その時―――キャデラックの前を何かが横切った。猫?犬?―――違う、子供だ!
「ビッグ、はやく! こちらです! 早くしてください!」
ボディーガードの声とは反対側にとっさに足が動いた。銃弾が飛び交う中に取り残されているまだ歩く事もできない赤ん坊を抱き上げた。
すぐにボディーガードに囲まれた。ヤマオカの車が裏通りに止まっていた。たどり着くまでに二人が撃たれた。車に押し込まれると、目が覚めるような速さで走り出した。現場を離れても銃声は止めど無く響いていた。息が乱れて、全身が心臓になったかのように脈打っていた。
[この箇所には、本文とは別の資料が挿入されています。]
-- ==== Sys2Proof/Certificates/Slice0/Obligations.lean ====
section
/-!
DEFINITION. Sys2Proof/Certificates/Slice0/Obligations.lean: the statements for the provers.  Each docstring says what its
statement claims and which rules of the spec it rests on.
-/
open Sys2Proof
open Sys2Proof.Machine

/-- A tile that may issue completes each ALU instruction of Table ISA-6 with the result the table gives in G[ga] (SP
banked by world and level), PC + 4, lx cleared, WST.sat set where ADDS or SUBS clamps, and nothing else changed: no
other register of the tile, no other tile, no memory, no I/O register but the tile's cache-hit count. (R99, R100, Table
ISA-6) -/
def Obligations.AluRegisterFormsCompute : Prop :=
  ∀ (s : State) (t : Fin 24) (ga gb gc : Fin 16), Ready s t →
    let a := (s.tileOf t).get gb
    let b := (s.tileOf t).get gc
    let sum : Int := a.toInt + b.toInt
    let dif : Int := a.toInt - b.toInt
    let clampTo : Int → Word := fun i => BitVec.ofInt 32 (max (-2147483648) (min 2147483647 i))
    let clamps : Int → Bool := fun i => decide (i < -2147483648 ∨ 2147483647 < i)
    Runs (.add t ga gb gc) t (wrote ga (a + b)) s ∧
    Runs (.sub t ga gb gc) t (wrote ga (a - b)) s ∧
    Runs (.and t ga gb gc) t (wrote ga (a &&& b)) s ∧
    Runs (.or t ga gb gc) t (wrote ga (a ||| b)) s ∧
    Runs (.xor t ga gb gc) t (wrote ga (a ^^^ b)) s ∧
    Runs (.andn t ga gb gc) t (wrote ga (a &&& ~~~b)) s ∧
    Runs (.slt t ga gb gc) t (wrote ga (if a.slt b then 1 else 0)) s ∧
    Runs (.sltu t ga gb gc) t (wrote ga (if a.ult b then 1 else 0)) s ∧
    Runs (.shl t ga gb gc) t (wrote ga (a <<< (b.toNat % 32))) s ∧
    Runs (.shr t ga gb gc) t (wrote ga (a >>> (b.toNat % 32))) s ∧
    Runs (.sar t ga gb gc) t (wrote ga (a.sshiftRight (b.toNat % 32))) s ∧
    Runs (.ror t ga gb gc) t (wrote ga (a.rotateRight (b.toNat % 32))) s ∧
    Runs (.min t ga gb gc) t (wrote ga (if a.sle b then a else b)) s ∧
    Runs (.max t ga gb gc) t (wrote ga (if a.sle b then b else a)) s ∧
    Runs (.minu t ga gb gc) t (wrote ga (if a.ule b then a else b)) s ∧
    Runs (.maxu t ga gb gc) t (wrote ga (if a.ule b then b else a)) s ∧
    Runs (.adds t ga gb gc) t (fun x => satIf (clamps sum) (wrote ga (clampTo sum) x)) s ∧
    Runs (.subs t ga gb gc) t (fun x => satIf (clamps dif) (wrote ga (clampTo dif) x)) s ∧
    Runs (.clz t ga gb) t (wrote ga (BitVec.ofNat 32 (if a = 0 then 32 else 31 - a.toNat.log2))) s

/-- A tile that may issue completes ADDI, ANDI, ORI, XORI, SLTI, SLTUI, the four SHI shifts, LUI and APC with the result
of Tables ISA-5 and ISA-8 in G[ga], PC + 4 and lx cleared, and nothing else changed. (R99, R100, Table ISA-5, Table
ISA-8) -/
def Obligations.ImmediateFormsCompute : Prop :=
  ∀ (s : State) (t : Fin 24) (ga gb : Fin 16) (imm : BitVec 18) (n : Fin 32), Ready s t →
    let a := (s.tileOf t).get gb
    let sx : Word := imm.signExtend 32
    let zx : Word := imm.zeroExtend 32
    Runs (.addi t ga gb imm) t (wrote ga (a + sx)) s ∧
    Runs (.andi t ga gb imm) t (wrote ga (a &&& zx)) s ∧
    Runs (.ori t ga gb imm) t (wrote ga (a ||| zx)) s ∧
    Runs (.xori t ga gb imm) t (wrote ga (a ^^^ zx)) s ∧
    Runs (.slti t ga gb imm) t (wrote ga (if a.slt sx then 1 else 0)) s ∧
    Runs (.sltui t ga gb imm) t (wrote ga (if a.ult sx then 1 else 0)) s ∧
    Runs (.shiShl t ga gb n) t (wrote ga (a <<< n.val)) s ∧
    Runs (.shiShr t ga gb n) t (wrote ga (a >>> n.val)) s ∧
    Runs (.shiSar t ga gb n) t (wrote ga (a.sshiftRight n.val)) s ∧
    Runs (.shiRor t ga gb n) t (wrote ga (a.rotateRight n.val)) s ∧
    Runs (.lui t ga imm) t (wrote ga (zx <<< 14)) s ∧
    Runs (.apc t ga imm) t (wrote ga ((s.tileOf t).pc + sx * 4)) s

/-- For pos + len at most 32 a tile that may issue completes EXTU, EXTS and INS with the bit field of Table ISA-8 in
G[ga]; for n from 1 to 31 it completes SATG with G[gb] clamped to the signed or unsigned range of n bits and WST.sat set
by the clamp; nothing else changes. The words of the reserved forms (pos + len over 32, n = 0) are undefined words of
R98. (R99, R100, Table ISA-8) -/
def Obligations.BitFieldFormsCompute : Prop :=
  (∀ (s : State) (t : Fin 24) (ga gb : Fin 16) (pos len : Fin 32), Ready s t → pos.val + len.val + 1 ≤ 32 →
    let a := (s.tileOf t).get gb
    let old := (s.tileOf t).get ga
    let field : Nat := a.toNat / 2 ^ pos.val % 2 ^ (len.val + 1)
    Runs (.extu t ga gb pos len) t (wrote ga (BitVec.ofNat 32 field)) s ∧
    Runs (.exts t ga gb pos len) t
      (wrote ga (BitVec.ofInt 32 (if field < 2 ^ len.val then (field : Int) else (field : Int) - 2 ^ (len.val + 1)))) s ∧
    ∃ v : Word, Runs (.ins t ga gb pos len) t (wrote ga v) s ∧
      ∀ i, i < 32 → v.getLsbD i =
        if pos.val ≤ i ∧ i < pos.val + len.val + 1 then a.getLsbD (i - pos.val) else old.getLsbD i) ∧
  (∀ (s : State) (t : Fin 24) (ga gb : Fin 16) (n : Fin 32) (u : Bool), Ready s t → n.val ≠ 0 →
    let i : Int := ((s.tileOf t).get gb).toInt
    let lo : Int := if u then 0 else -(2 ^ (n.val - 1))
    let hi : Int := if u then 2 ^ n.val - 1 else 2 ^ (n.val - 1) - 1
    Runs (.satg t ga gb n u) t (fun x => satIf (decide (i < lo ∨ hi < i)) (wrote ga (BitVec.ofInt 32 (max lo (min hi i))) x)) s) ∧
  (∀ (ga gb : Fin 16) (pos len : Fin 32) (kind : Fin 3), 32 < pos.val + len.val + 1 →
    undefinedWord (encI 0x0B ga gb (pos.val + 32 * len.val + 1024 * kind.val)) = true) ∧
  (∀ (ga gb : Fin 16) (u : Bool), undefinedWord (encI 0x0C ga gb (if u then 32 else 0)) = true)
「ビッグ。無事で何よりです。やはりジムさんがわれわれを裏切ったようです。ジムさんはテネシアンから出た直後、誰かに電話を入れてから逃げるようにその場から立ち去っています。捕まえる事もできましたが、念のため今は尾行を付けて泳がせています。・・・捕まえますか?」
ヤマオカはこんな時にも事務的な声を変える事はなかった。
「いや、まだ泳がせていた方がいいだろう。東側の連中と会うのかもしれん。それより、助かったよ」
ヤマオカは頷くだけだった。
「今から港の第三倉庫に向かいます。あそこなら東側の攻撃の心配もないでしょう」
第三倉庫―――海外の取り引き物を一括して置いてある倉庫。そこに非常時のために避難用の小さな事務所に作っておいた。使った事は一度もなかった。おれとヤマオカ以外誰も知らない隠れ場。ついに使う時が来た。